- To do
Collect all lines below with the string "List".

-- -- --

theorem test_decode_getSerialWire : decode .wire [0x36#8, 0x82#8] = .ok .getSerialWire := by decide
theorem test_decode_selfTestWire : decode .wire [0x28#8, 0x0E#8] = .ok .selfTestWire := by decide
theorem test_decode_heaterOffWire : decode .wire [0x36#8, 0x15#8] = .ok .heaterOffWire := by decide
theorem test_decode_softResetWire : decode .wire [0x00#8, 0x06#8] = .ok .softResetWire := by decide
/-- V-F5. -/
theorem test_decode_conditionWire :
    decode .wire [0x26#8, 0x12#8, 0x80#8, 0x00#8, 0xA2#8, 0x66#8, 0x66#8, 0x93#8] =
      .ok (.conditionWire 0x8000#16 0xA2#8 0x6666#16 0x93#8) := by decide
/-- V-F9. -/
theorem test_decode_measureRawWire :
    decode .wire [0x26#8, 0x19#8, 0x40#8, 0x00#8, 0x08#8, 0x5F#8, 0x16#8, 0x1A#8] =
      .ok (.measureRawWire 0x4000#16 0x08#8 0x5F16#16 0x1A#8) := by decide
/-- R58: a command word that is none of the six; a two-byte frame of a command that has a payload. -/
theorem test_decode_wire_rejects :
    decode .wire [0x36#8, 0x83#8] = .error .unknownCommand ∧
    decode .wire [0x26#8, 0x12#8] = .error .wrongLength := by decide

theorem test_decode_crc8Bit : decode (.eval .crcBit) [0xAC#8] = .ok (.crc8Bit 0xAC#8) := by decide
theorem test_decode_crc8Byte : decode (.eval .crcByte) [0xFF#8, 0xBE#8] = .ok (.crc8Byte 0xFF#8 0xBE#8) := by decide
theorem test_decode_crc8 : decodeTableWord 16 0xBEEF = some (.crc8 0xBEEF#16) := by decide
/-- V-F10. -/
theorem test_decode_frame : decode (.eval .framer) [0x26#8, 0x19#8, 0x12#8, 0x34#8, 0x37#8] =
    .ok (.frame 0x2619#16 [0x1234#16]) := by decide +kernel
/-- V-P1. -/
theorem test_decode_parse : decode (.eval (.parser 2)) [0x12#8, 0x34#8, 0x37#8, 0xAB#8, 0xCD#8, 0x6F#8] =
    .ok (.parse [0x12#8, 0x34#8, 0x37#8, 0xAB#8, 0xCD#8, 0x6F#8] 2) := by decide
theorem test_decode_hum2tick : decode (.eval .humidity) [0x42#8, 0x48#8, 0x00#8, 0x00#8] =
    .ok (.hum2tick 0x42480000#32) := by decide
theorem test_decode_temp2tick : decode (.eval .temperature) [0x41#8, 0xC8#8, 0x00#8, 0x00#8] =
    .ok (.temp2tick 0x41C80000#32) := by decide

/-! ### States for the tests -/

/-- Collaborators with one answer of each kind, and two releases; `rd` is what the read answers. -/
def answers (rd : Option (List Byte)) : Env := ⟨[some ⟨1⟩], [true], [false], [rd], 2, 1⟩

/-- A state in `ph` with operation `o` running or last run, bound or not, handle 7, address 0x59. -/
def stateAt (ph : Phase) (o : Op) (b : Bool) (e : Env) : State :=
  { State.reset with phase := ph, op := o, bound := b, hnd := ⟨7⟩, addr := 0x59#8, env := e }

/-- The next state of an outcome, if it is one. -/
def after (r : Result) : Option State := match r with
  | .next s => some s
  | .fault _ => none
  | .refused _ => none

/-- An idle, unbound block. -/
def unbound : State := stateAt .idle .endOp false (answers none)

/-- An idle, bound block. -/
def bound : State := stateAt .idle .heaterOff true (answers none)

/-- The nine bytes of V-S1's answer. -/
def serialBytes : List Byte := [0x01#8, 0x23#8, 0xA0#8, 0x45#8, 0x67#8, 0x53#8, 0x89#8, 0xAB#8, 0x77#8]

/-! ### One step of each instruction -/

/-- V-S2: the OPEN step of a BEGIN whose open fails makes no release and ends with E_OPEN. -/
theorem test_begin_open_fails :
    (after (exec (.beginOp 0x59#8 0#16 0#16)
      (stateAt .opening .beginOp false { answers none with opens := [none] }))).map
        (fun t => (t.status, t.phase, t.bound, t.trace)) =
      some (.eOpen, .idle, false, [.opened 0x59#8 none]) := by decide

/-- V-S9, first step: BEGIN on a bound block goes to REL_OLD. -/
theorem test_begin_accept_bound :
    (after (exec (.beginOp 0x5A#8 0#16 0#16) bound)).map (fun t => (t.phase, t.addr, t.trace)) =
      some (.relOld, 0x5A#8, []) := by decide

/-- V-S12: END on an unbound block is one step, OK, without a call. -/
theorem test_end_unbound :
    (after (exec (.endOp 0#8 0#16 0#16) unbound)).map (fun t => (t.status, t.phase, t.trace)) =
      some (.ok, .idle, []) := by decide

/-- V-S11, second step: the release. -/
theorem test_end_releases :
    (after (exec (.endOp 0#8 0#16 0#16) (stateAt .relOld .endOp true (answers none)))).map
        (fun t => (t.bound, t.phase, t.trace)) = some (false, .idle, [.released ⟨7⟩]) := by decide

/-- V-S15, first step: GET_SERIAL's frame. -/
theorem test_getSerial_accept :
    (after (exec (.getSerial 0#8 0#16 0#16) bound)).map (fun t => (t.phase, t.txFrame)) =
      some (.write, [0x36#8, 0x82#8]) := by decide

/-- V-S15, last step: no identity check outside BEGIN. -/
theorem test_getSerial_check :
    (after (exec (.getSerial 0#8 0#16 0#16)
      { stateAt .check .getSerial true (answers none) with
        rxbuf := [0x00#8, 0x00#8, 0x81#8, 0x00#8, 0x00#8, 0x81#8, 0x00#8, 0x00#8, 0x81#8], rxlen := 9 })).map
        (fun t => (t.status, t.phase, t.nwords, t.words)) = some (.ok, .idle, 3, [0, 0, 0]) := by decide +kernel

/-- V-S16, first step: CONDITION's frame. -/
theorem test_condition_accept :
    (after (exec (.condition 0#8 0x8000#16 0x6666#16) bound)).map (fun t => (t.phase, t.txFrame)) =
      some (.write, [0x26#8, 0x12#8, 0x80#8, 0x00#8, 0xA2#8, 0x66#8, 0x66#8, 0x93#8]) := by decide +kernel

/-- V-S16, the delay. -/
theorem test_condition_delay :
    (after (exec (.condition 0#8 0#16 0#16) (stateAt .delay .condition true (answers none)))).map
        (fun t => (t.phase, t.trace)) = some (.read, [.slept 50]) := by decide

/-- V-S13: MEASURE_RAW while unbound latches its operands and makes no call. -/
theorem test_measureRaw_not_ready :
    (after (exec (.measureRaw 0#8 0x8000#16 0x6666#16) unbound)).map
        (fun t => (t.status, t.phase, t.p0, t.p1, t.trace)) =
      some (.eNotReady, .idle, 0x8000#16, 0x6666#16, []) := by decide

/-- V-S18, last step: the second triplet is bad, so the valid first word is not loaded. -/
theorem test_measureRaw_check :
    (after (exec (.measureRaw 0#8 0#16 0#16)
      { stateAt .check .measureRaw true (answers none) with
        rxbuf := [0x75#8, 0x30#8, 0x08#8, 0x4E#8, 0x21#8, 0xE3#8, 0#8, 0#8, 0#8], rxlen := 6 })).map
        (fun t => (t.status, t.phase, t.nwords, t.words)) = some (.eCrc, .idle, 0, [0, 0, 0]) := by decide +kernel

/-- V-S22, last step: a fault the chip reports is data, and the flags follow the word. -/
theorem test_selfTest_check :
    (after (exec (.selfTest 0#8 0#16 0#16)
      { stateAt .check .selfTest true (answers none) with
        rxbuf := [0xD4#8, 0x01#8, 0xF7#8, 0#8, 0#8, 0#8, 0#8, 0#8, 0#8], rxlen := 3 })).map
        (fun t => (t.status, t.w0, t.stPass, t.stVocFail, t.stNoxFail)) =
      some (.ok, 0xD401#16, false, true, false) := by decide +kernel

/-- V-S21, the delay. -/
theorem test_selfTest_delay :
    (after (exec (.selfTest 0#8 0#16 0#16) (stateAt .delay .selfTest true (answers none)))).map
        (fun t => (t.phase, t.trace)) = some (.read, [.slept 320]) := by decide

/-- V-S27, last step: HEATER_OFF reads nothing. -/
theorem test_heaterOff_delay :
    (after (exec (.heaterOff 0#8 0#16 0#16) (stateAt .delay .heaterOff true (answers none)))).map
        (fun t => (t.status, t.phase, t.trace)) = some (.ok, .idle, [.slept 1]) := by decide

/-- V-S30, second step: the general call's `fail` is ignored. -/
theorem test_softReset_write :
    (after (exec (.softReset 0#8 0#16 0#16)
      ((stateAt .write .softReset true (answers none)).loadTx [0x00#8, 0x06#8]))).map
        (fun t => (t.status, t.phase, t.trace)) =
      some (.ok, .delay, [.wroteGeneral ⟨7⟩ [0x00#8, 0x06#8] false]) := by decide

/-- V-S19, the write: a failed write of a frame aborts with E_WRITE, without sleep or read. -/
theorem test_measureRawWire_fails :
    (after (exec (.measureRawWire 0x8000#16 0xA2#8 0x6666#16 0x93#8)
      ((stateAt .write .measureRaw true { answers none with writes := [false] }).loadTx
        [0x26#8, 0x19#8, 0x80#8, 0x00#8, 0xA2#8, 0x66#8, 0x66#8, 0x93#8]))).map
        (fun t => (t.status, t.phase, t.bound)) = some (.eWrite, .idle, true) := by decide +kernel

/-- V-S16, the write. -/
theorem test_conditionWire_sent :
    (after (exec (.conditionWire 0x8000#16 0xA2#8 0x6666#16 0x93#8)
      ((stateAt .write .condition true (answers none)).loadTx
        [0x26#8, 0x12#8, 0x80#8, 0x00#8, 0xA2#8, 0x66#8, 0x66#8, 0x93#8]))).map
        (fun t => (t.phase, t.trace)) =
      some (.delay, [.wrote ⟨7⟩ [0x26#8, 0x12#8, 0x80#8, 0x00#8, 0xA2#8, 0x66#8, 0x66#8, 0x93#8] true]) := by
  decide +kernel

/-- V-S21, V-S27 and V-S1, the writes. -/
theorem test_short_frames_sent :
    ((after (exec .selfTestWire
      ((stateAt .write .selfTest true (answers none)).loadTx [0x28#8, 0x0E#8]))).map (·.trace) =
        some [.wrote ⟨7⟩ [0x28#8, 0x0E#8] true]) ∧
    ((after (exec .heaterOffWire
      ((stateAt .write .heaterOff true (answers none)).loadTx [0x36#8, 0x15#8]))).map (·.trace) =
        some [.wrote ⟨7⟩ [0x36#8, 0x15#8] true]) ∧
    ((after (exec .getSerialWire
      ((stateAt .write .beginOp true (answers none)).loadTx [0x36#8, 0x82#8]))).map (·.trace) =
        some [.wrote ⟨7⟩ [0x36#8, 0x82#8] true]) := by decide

-- -- --

- Exercise answer
def answers (rd : Option (List Byte)) : Env := ⟨[some ⟨1⟩], [true], [false], [rd], 2, 1⟩
def serialBytes : List Byte := [0x01#8, 0x23#8, 0xA0#8, 0x45#8, 0x67#8, 0x53#8, 0x89#8, 0xAB#8, 0x77#8]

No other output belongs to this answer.